EXERCISE: Using the data beneath this instruction, retype only the lines from the one that contains "pool (R210). -/" down to the one that contains "marker : Nat", both included, exactly as they appear.

EXTRACTED RECORDS:
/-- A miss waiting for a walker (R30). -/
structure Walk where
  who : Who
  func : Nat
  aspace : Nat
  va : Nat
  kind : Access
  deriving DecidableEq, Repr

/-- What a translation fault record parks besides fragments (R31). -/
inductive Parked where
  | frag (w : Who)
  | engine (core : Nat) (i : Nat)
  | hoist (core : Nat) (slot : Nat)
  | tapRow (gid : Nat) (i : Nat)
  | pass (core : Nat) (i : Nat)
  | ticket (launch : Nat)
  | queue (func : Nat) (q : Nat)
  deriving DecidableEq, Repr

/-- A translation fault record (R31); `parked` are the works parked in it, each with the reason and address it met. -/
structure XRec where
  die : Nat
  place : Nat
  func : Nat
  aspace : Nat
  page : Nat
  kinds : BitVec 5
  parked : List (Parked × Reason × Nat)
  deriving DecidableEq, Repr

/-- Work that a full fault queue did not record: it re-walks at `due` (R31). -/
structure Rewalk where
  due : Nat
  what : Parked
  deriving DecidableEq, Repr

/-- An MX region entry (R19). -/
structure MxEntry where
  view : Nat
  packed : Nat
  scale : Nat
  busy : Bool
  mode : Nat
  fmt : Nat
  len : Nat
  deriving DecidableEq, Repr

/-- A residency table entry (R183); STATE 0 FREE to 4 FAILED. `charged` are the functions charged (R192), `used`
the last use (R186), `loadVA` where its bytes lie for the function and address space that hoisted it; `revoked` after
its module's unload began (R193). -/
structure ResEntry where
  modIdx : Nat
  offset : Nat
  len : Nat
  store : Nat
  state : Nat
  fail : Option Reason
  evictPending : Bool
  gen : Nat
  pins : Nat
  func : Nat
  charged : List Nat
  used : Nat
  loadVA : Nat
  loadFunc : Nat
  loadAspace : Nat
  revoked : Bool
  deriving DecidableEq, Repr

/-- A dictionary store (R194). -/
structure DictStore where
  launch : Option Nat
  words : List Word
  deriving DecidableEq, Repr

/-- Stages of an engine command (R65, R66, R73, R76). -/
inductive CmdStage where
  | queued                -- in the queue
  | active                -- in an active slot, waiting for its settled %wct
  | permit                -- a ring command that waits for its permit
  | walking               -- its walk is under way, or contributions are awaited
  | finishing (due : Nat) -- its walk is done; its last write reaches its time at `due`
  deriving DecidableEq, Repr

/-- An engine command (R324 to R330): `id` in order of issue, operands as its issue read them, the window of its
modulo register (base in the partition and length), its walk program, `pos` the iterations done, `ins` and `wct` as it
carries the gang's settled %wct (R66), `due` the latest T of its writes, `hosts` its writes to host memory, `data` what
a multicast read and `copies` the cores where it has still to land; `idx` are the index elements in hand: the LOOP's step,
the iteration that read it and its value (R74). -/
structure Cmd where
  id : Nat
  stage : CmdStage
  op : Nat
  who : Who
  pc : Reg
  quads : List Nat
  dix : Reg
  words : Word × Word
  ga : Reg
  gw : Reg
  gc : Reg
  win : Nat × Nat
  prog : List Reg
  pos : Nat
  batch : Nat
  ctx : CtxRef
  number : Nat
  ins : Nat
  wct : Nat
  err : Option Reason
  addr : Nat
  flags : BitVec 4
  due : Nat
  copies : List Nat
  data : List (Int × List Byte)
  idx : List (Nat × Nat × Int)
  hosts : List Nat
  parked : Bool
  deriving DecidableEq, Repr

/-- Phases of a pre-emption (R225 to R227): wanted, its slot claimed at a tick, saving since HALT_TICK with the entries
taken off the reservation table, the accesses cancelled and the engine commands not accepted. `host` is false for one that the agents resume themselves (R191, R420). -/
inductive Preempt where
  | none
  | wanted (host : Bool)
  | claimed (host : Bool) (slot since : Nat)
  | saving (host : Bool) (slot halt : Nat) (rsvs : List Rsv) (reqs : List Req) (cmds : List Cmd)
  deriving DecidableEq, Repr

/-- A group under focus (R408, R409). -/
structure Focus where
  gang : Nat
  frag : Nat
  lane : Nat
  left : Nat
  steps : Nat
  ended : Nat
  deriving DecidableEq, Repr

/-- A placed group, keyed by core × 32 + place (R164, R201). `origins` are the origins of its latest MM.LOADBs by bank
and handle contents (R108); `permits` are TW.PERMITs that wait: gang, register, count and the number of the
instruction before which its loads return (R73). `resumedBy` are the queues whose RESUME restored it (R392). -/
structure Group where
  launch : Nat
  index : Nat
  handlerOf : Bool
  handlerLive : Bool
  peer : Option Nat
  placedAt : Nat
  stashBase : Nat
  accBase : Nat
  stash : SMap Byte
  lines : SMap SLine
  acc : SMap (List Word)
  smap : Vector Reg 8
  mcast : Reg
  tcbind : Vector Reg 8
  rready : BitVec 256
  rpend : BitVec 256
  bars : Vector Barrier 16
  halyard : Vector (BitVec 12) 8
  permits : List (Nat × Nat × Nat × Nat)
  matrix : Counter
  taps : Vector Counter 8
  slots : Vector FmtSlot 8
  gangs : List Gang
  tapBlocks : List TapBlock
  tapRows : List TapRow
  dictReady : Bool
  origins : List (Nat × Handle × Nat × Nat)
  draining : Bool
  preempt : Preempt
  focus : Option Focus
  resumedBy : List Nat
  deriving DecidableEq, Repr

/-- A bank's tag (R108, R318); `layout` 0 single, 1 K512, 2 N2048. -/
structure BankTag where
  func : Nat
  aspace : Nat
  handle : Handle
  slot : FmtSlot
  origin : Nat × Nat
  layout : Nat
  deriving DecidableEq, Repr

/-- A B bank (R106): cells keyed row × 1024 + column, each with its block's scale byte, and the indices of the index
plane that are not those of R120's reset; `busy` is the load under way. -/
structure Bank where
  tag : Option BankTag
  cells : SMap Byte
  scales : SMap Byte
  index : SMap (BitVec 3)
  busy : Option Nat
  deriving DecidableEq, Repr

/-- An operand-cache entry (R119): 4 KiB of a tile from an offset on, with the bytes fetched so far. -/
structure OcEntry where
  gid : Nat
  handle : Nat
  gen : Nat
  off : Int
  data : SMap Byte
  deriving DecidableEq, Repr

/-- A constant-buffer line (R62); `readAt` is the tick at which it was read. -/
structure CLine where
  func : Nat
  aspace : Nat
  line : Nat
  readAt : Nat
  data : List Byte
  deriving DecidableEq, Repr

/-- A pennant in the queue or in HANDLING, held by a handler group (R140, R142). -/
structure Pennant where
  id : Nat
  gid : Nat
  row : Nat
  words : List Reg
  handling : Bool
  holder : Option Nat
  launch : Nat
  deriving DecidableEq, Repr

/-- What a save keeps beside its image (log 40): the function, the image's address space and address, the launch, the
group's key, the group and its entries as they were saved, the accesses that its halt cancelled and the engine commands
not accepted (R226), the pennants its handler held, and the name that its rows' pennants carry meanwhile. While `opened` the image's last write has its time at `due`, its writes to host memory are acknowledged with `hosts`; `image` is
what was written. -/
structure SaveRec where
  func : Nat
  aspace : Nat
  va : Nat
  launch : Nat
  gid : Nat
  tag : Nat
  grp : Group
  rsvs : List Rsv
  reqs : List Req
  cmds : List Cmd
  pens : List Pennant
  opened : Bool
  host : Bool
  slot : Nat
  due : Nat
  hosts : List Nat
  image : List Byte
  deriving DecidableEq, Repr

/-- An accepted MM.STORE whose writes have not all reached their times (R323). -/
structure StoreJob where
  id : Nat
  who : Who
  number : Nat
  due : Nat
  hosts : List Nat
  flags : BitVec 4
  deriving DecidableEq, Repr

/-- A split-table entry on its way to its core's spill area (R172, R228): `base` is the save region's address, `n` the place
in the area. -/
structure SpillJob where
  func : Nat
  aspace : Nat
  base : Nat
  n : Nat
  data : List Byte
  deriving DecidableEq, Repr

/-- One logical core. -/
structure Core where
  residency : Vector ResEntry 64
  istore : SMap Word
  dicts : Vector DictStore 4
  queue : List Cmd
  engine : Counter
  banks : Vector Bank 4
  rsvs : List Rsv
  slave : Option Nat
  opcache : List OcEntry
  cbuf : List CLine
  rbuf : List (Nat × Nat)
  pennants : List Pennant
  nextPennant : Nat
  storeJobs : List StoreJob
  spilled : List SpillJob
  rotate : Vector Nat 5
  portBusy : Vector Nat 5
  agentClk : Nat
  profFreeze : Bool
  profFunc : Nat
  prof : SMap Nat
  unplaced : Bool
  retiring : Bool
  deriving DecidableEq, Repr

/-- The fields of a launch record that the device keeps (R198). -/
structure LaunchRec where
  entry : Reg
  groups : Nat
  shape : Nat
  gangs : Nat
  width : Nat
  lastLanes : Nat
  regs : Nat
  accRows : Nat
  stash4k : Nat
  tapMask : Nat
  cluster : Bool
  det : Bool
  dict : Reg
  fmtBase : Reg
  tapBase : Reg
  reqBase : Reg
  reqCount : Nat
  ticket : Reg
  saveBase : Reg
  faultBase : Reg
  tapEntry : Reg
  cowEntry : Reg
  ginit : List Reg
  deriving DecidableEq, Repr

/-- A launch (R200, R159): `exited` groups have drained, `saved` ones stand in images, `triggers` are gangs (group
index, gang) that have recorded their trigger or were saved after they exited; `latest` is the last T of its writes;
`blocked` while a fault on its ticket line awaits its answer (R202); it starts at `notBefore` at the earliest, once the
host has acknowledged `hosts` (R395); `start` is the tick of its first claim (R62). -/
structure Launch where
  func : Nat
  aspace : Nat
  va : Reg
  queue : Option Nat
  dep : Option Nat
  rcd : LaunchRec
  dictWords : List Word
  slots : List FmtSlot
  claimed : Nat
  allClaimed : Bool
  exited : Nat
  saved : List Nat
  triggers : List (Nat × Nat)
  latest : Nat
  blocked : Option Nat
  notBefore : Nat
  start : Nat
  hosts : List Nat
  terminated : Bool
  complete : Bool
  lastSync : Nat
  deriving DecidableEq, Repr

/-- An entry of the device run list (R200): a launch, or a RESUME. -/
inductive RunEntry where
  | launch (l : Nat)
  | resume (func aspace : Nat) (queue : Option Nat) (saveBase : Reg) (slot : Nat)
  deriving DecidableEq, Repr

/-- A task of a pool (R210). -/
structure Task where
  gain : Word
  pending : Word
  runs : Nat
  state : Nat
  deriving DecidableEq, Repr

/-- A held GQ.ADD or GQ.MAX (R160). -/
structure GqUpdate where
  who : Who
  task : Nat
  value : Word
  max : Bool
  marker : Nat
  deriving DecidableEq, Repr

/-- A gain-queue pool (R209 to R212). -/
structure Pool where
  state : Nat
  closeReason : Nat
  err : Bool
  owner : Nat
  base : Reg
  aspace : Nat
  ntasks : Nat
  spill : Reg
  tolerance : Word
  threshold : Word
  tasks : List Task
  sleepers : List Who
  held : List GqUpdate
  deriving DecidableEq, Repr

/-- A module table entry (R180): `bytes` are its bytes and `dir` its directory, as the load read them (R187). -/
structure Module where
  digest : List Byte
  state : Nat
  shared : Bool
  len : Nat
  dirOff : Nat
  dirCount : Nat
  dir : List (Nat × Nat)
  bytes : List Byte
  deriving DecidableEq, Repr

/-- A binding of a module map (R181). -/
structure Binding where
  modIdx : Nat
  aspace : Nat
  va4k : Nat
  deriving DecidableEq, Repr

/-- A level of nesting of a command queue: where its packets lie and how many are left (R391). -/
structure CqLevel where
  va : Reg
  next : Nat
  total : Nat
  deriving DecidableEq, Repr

RESPONSE:
/-- A task of a pool (R210). -/
structure Task where
  gain : Word
  pending : Word
  runs : Nat
  state : Nat
  deriving DecidableEq, Repr

/-- A held GQ.ADD or GQ.MAX (R160). -/
structure GqUpdate where
  who : Who
  task : Nat
  value : Word
  max : Bool
  marker : Nat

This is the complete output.